Cherry Hill Historic District is an official historic district in the southeast corridor of Grand Rapids, Michigan.   The district was formed by local residents who wanted to reduce crime and increase individual home ownership.

Cherry Hill  consists of James Street, Charles Street, Henry street, the west side of Eastern between Cherry and Wealthy, the north side of Wealthy between Eastern and Union, Cherry Street between Union and Eastern, and part of Packard Street.

Cherry Hill was historically designated in 1994. The exteriors of homes  in the district are reviewed by the Grand Rapids Historic Preservation Commission to maintain historical accuracy.

Businesses within Cherry Hill include Cherry Hill Market, Donkey Taqueria, and Elk Brewing, and Cherry Park falls within the boundaries of this neighborhood.

History 
In the early 1990s, many properties in the Cherry Hill area were owned by absentee landlords and were in poor repair. Crime, drug trafficking and gang activity were also present. 

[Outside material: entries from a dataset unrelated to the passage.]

/-- The transactions under way on HyperBus channels. -/
def State.pageXacts (s : State) : List Xact := s.xacts.filter (fun t => t.chan.isSome)

theorem State.addPages_pageXacts (s : State) (n p c id res a pages : Nat) :
    (s.addPages n p c id res a pages).pageXacts.length = s.pageXacts.length + pages := by
  have hpages (l : List (Nat × Nat)) (f : Nat × Nat → Xact) (hf : ∀ i, (f i).chan.isSome = true) :
      ((l.map f).filter (fun t => t.chan.isSome)).length = l.length := by
    rw [List.filter_eq_self.mpr, List.length_map]
    intro t ht
    obtain ⟨i, -, rfl⟩ := List.mem_map.mp ht
    exact hf i
  unfold State.addPages State.pageXacts
  dsimp only
  rw [List.filter_append, List.length_append, hpages _ _ fun _ => rfl, (s.chargeBy_onlyCharged p .hbus 4096 (pages * 4096)).xacts]
  simp [State.nextPlaces]

/-- R168 and R418: one transaction per page and target. -/
theorem State.addLoads_pageXacts (y : State) (n p c id : Nat) (d : Desc) (now : List (Option Nat)) :
    (y.addLoads n p c id d now).pageXacts.length = y.pageXacts.length + now.length * d.m.toNat := by
  have hfold (l : List (Nat × Option Nat)) (y : State) :
      (l.foldl (fun y t => y.addPages n p c id t.1 (slotAddr d d.addrA d.relA t.2) d.m.toNat) y).pageXacts.length
        = y.pageXacts.length + l.length * d.m.toNat := by
    induction l generalizing y with
    | nil => simp
    | cons x l ih =>
      rw [List.foldl_cons, ih, State.addPages_pageXacts, List.length_cons, Nat.add_mul]
      omega
  rw [State.addLoads, hfold]
  simp

/-- Remote accesses are under way on no channel (R136). -/
theorem State.addXacts_pageXacts (s : State) (n p c id : Nat) (lines : List Nat) : (s.addXacts n p c id lines).pageXacts = s.pageXacts := by
  simp [State.pageXacts, State.addXacts]

theorem State.Pushed.pageXacts {s t : State} {n p c : Nat} {op : OutOp} (h : s.Pushed n p c op t) : t.pageXacts = s.pageXacts := by
  rw [State.pageXacts, h.xacts]
  exact State.addXacts_pageXacts s n p c _ op.far

theorem State.counted_opId (s : State) (n k : Nat) : ((s.counted n).core k).opId = (s.core k).opId := by
  have hread := (s.readDesc_onlyBuffered n (s.core n).next).streamed.opId k
  by_cases hk : k = n
  · rw [State.counted, hk, State.onCore_core]
    exact hk ▸ hread
  · rw [State.counted, State.onCore_core_ne _ _ _ _ hk, hread]

/-- What the descriptor of a move puts among the outstanding operations, but for its results (R179, R184). -/
def State.moveShell (v : State) (n i kind : Nat) (d : Desc) (st : Option Nat) (ts now : List (Option Nat)) : OutOp :=
  v.opOf n i d false st ts.length (now.map (moveSides kind d)) Opnd.lined

/-- The results of a move (R178, R186): the rows that it moves for the targets that are not deferred. -/
def OutOp.moved (op : OutOp) (u : State) (n i kind : Nat) (d : Desc) (now late : List (Option Nat)) : OutOp :=
  { op with res := u.runTargets n op (u.fetchDesc n i).2 (fun s t => s.moveRun n kind d t) (now.map (fun t => (t, [])))
      ++ late.map (fun t => { slot := t, bad := (u.fetchDesc n i).2 }) }

section
variable {s v u : State} {n p c kind : Nat} {h : StepProg} {d : Desc} {st : Option Nat} {ts now late : List (Option Nat)}

/-- The common course of a move that nothing holds. -/
theorem State.move_done (a : s.AtDesc n p c h ⟨0, kind⟩ d) (hk : (OpCode.mk 0 kind).known = true) (hplain : descPlain d false false = true)
    (hv : v = s.counted n) (hst : v.statusAt n h d = .ok st) (hts : v.moveTargets n p c kind d = .ok ts)
    (hlate : late = ts.filter (deferredFor d)) (hnow : now = ts.filter (fun t => !deferredFor d t))
    (hroom : (v.core n).moves.length + late.length ≤ 16) {r w : List (Nat × Nat)} (hclear : (v.core n).Clear d false r w)
    (hready : v.readyToIssue n p c d (v.moveShell n (s.core n).next kind d st ts now) (moveSides kind d none).1 = .done u)
    (hrank : (u.core n).rank = (s.core n).rank) (hid : (u.core n).opId = (s.core n).opId) :
    let y := (u.deferring s n kind d late).push n p c ((v.moveShell n (s.core n).next kind d st ts now).moved u n (s.core n).next kind d now late)
    s.move n kind d = if kind = 4 then y.addLoads n p c (s.core n).opId d now else y := by
  intro y
  have hrun : (v.core n).run = some (p, c) := hv ▸ ((s.counted_stands n).run n).trans a.run
  have hheader : v.header n = some h := hv ▸ ((s.counted_stands n).header n).trans (State.issuing_some a.inside).2
  have hway : v.clearWay n false d = v := by
    rw [State.clearWay, hclear.not_wantsClear]
    rfl
  have hfull : v.movesFull n (ts.filter (deferredFor d)).length = false := by
    rw [← hlate]
    exact decide_eq_false (by omega)
  have hid' : ((u.deferring s n kind d late).core n).opId = (s.core n).opId := by
    rw [State.deferring, State.onCore_core]
    exact hid
  unfold State.move
  refine (a.issue_done hk (t := if kind = 4 then y.addLoads n p c (s.core n).opId d now else y) ?_).trans (State.passEnd_of_ops ?_)
  · rw [← hv]
    simp only [hrun, hplain, hheader, Option.getD_some, hst, hway, hclear.not_waits, hts, hfull, bind, Except.bind, Bool.not_true,
      Bool.false_eq_true, if_false]
    rw [← hnow, ← hlate, ← State.moveShell, hready]
    dsimp only
    rw [State.defer_eq hrank]
    dsimp only
    rw [hid']
    rfl
  · have hops : (y.core n).ops ≠ [] := (State.push_pushed _ _ _ _ _).ops_ne_nil
    split
    · rwa [State.addLoads_core]
    · exact hops

theorem State.opOf_reads (v : State) (n i : Nat) (d : Desc) (narrow : Bool) (st : Option Nat) (run : Nat) (os : List (List Opnd × List Opnd))
    (far : Opnd → Bool) : (v.opOf n i d narrow st run os far).reads = v.spansAll n (os.map Prod.fst) := by
  rw [State.spansAll, List.flatMap_map]
  rfl

theorem State.opOf_writes (v : State) (n i : Nat) (d : Desc) (narrow : Bool) (st : Option Nat) (run : Nat) (os : List (List Opnd × List Opnd))
    (far : Opnd → Bool) : (v.opOf n i d narrow st run os far).writes = statusSpan st ++ v.spansAll n (os.map Prod.snd) := by
  rw [State.spansAll, List.flatMap_map]
  rfl

theorem State.moveShell_reads {i : Nat} {os : List (List Opnd × List Opnd)} (hos : os = now.map (moveSides kind d)) :
    (v.moveShell n i kind d st ts now).reads = v.spansAll n (os.map Prod.fst) := by
  subst hos
  exact State.opOf_reads ..

theorem State.moveShell_writes {i : Nat} {os : List (List Opnd × List Opnd)} (hos : os = now.map (moveSides kind d)) :
    (v.moveShell n i kind d st ts now).writes = statusSpan st ++ v.spansAll n (os.map Prod.snd) := by
  subst hos
  exact State.opOf_writes ..

/-- R179 and R317: a move that no hazard and no streamed layer holds has its reads pass the buffers, and issues. -/
theorem State.moveShell_ready {i : Nat} {os : List (List Opnd × List Opnd)} (hos : os = now.map (moveSides kind d))
    (hclear : (v.core n).Clear d false (v.spansAll n (os.map Prod.fst)) (statusSpan st ++ v.spansAll n (os.map Prod.snd)))
    (hdue : (v.touched n p c d (os.map Prod.fst) (moveSides kind d none).1).layerDue n = false) :
    v.readyToIssue n p c d (v.moveShell n i kind d st ts now) (moveSides kind d none).1
      = .done ((v.touched n p c d (os.map Prod.fst) (moveSides kind d none).1).readAll n (v.moveShell n i kind d st ts now)) := by
  have hreads : (v.moveShell n i kind d st ts now).reads = v.spansAll n (os.map Prod.fst) := State.moveShell_reads hos
  have hwrites : (v.moveShell n i kind d st ts now).writes = statusSpan st ++ v.spansAll n (os.map Prod.snd) := State.moveShell_writes hos
  have hfree : v.heldBy n (v.moveShell n i kind d st ts now).reads (v.moveShell n i kind d st ts now).writes = false := by
    rw [hreads, hwrites]
    exact hclear.not_heldBy
  have hready := State.readyToIssue_done hfree (p := p) (c := c) (d := d) (base := (moveSides kind d none).1)
  rw [hreads] at hready
  exact hready hdue

end

/-- What passing the buffers and asking for streamed weights leave of a core that has taken its descriptor up. -/
theorem State.touched_readAll_core {s v : State} {n : Nat} (hv : v = s.counted n) (p c : Nat) (d : Desc) (os : List (List Opnd)) (base : List Opnd)
    (op : OutOp) : (((v.touched n p c d os base).readAll n op).core n).rank = (s.core n).rank
      ∧ (((v.touched n p c d os base).readAll n op).core n).opId = (s.core n).opId := by
  have hread := State.readAll_onlyBuffered (v.touched n p c d os base) n op
  have htouched := v.streamTouch_stands p c n (v.stagedReads n p c d (v.spansAll n os) base)
  subst hv
  refine ⟨((hread.stands.rank n).trans (htouched.rank n)).trans ((s.counted_stands n).rank n), ?_⟩
  exact ((hread.streamed.opId n).trans ((State.streamTouch_streamed _ p c n _).opId n)).trans (s.counted_opId n n)

theorem exec_move (s : State) (n : Fin 32) (d : Desc) :
    ∀ x ∈ [(Instr.copy n d, 0), (Instr.fill n d, 1), (Instr.pageLoad n d, 4), (Instr.pageStore n d, 5)],
    exec x.1 s = .next (s.move n.val x.2 d) ∧ (OpCode.mk 0 x.2).known = true := by
  simp only [List.forall_mem_cons]
  exact ⟨⟨rfl, rfl⟩, ⟨rfl, rfl⟩, ⟨rfl, rfl⟩, ⟨rfl, rfl⟩, List.forall_mem_nil _⟩

end Sys2Proof.Machine
end

section
/-!
PROOF. Full/empty accesses (R143-R147, R186): the course that they take once nothing is outstanding.
-/

namespace Sys2Proof.Machine

/-- What becomes of a full/empty access that has taken its lines (R145, R147): it is outstanding, faults, or leaves the core to another rank. -/
def State.feOutcome (t : State) (n i : Nat) : State :=
  if (t.core n).wait = none then t
  else if t.strict then t.fault n .schedule i
  else if t.slotWait n = 0 then t.fault n .slotTimeout i
  else t.passTurn n

/-- The operation that a full/empty access makes (R143, R184). -/
def State.feShell (v y : State) (n i : Nat) (d : Desc) (st : Option Nat) (ts now late : List (Option Nat)) : OutOp :=
  { id := 0, rank := (y.core n).rank, desc := i, status := st, run := ts.length, narrow := false, slotwise := d.slotwise,
    writes := statusSpan st,
    far := y.farLines n (now.flatMap (fun t => [(moveOpnds d false t).1, (moveOpnds d false t).2])),
    res := now.map (fun t => { slot := t, bad := (y.fetchDesc n i).2 }) ++ late.map (fun t => { slot := t, bad := (v.fetchDesc n i).2 }) }
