-- ==== Sys2Proof/WellFormed.lean ====
section
/-! DEFINITION. Well-formed instructions: the command byte that an `IGNORE` row carries lies in that row's pattern
(match and mask of 30_encoding R57). Every other row has no operand and is always well formed. -/

namespace Sys2Proof

/-- R57: "A byte `b` matches a row when `(b AND mask) = match`." -/
def matchesPattern (matchBits mask b : Byte) : Bool := (b &&& mask) == matchBits

/-- The operand of an `IGNORE` row lies in the row's pattern (R57). -/
def Instr.wellFormed : Instr → Bool
  | .qHold00_00 | .qDec00_01 | .qInc00_10 | .qSkip00_11 => true
  | .qInc01_00 | .qHold01_01 | .qSkip01_10 | .qDec01_11 => true
  | .qDec10_00 | .qSkip10_01 | .qHold10_10 | .qInc10_11 => true
  | .qSkip11_00 | .qInc11_01 | .qDec11_10 | .qHold11_11 => true
  | .readReset => true
  | .ignore1xxxxxxx b => matchesPattern 0x80#8 0x80#8 b
  | .ignore00xxxxxx b => matchesPattern 0x00#8 0xC0#8 b
  | .ignore010xxxxx b => matchesPattern 0x40#8 0xE0#8 b
  | .ignore0110xxxx b => matchesPattern 0x60#8 0xF0#8 b
  | .ignore01111xxx b => matchesPattern 0x78#8 0xF8#8 b
  | .ignore011101xx b => matchesPattern 0x74#8 0xFC#8 b
  | .ignore0111000x b => matchesPattern 0x70#8 0xFE#8 b
  | .ignore01110011 => true

end Sys2Proof
end

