-- ==== Sys2Proof/Machine/Operands.lean ====
section
/-! DEFINITION. Operands (30_encoding R52, R54, R55; 40_quadrature_decoder R73; 00_scope R5): the transition code, the
delta function, its 16-bit form, and the two bytes of a frame. -/

namespace Sys2Proof.Machine

/-- `code = prev : cur` (R52). -/
def transCode (prev cur : PinState) : TransCode := prev ++ cur

/-- The table of R73, one line for each `prev` (`00`, `01`, `10`, `11`), one column for each `cur` in the same order. -/
def deltaTable : List (List Int) :=
  [ [0, -1, 1, 0],
    [1, 0, 0, -1],
    [-1, 0, 0, 1],
    [0, 1, -1, 0] ]

/-- `delta(prev, cur)` (R73), one of `+1`, `-1`, `0`. -/
def delta (prev cur : PinState) : Int := (deltaTable.getD prev.toNat []).getD cur.toNat 0

/-- `sext_16(delta)` (R55): `+1` is `0x0001`, `-1` is `0xFFFF`, `0` is `0x0000`. -/
def sext16 (d : Int) : Word := BitVec.ofInt 16 d

/-- The high byte `v[15:8]` (R54, R5). -/
def frameHi (v : Word) : Byte := v.extractLsb' 8 8

/-- The low byte `v[7:0]` (R54, R5). -/
def frameLo (v : Word) : Byte := v.extractLsb' 0 8

/-- The CountFrame: high byte first (R32, R54). -/
def frameBytes (v : Word) : List Byte := [frameHi v, frameLo v]

/-- `sint16` (R5): the value itself below 32768, else the value less 65536. -/
def sint16 (v : Word) : Int := if v.toNat < 32768 then (v.toNat : Int) else (v.toNat : Int) - 65536

/-- How the receiver rebuilds the count (R54): `256 * uint(hi) + uint(lo)`, minus 65536 when `hi[7] = 1`. -/
def rebuildCount (hi lo : Byte) : Int :=
  256 * (hi.toNat : Int) + (lo.toNat : Int) - (if hi.getLsbD 7 then 65536 else 0)

end Sys2Proof.Machine
end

After two gang attacks on residents,  20 neighbors held a meeting decided to revive the old JHCCO Block Club. At a second meeting, the group decided to call itself "Cherry Hill".

The Cherry Hill Market opened in December, 1991.  During this 1991-1994 period, Cherry Hill community organizers started a series of home ownership seminars.   In 1992, these were supplemented by "Practical Preservation Workshops" that showed home owners how to rehab their properties.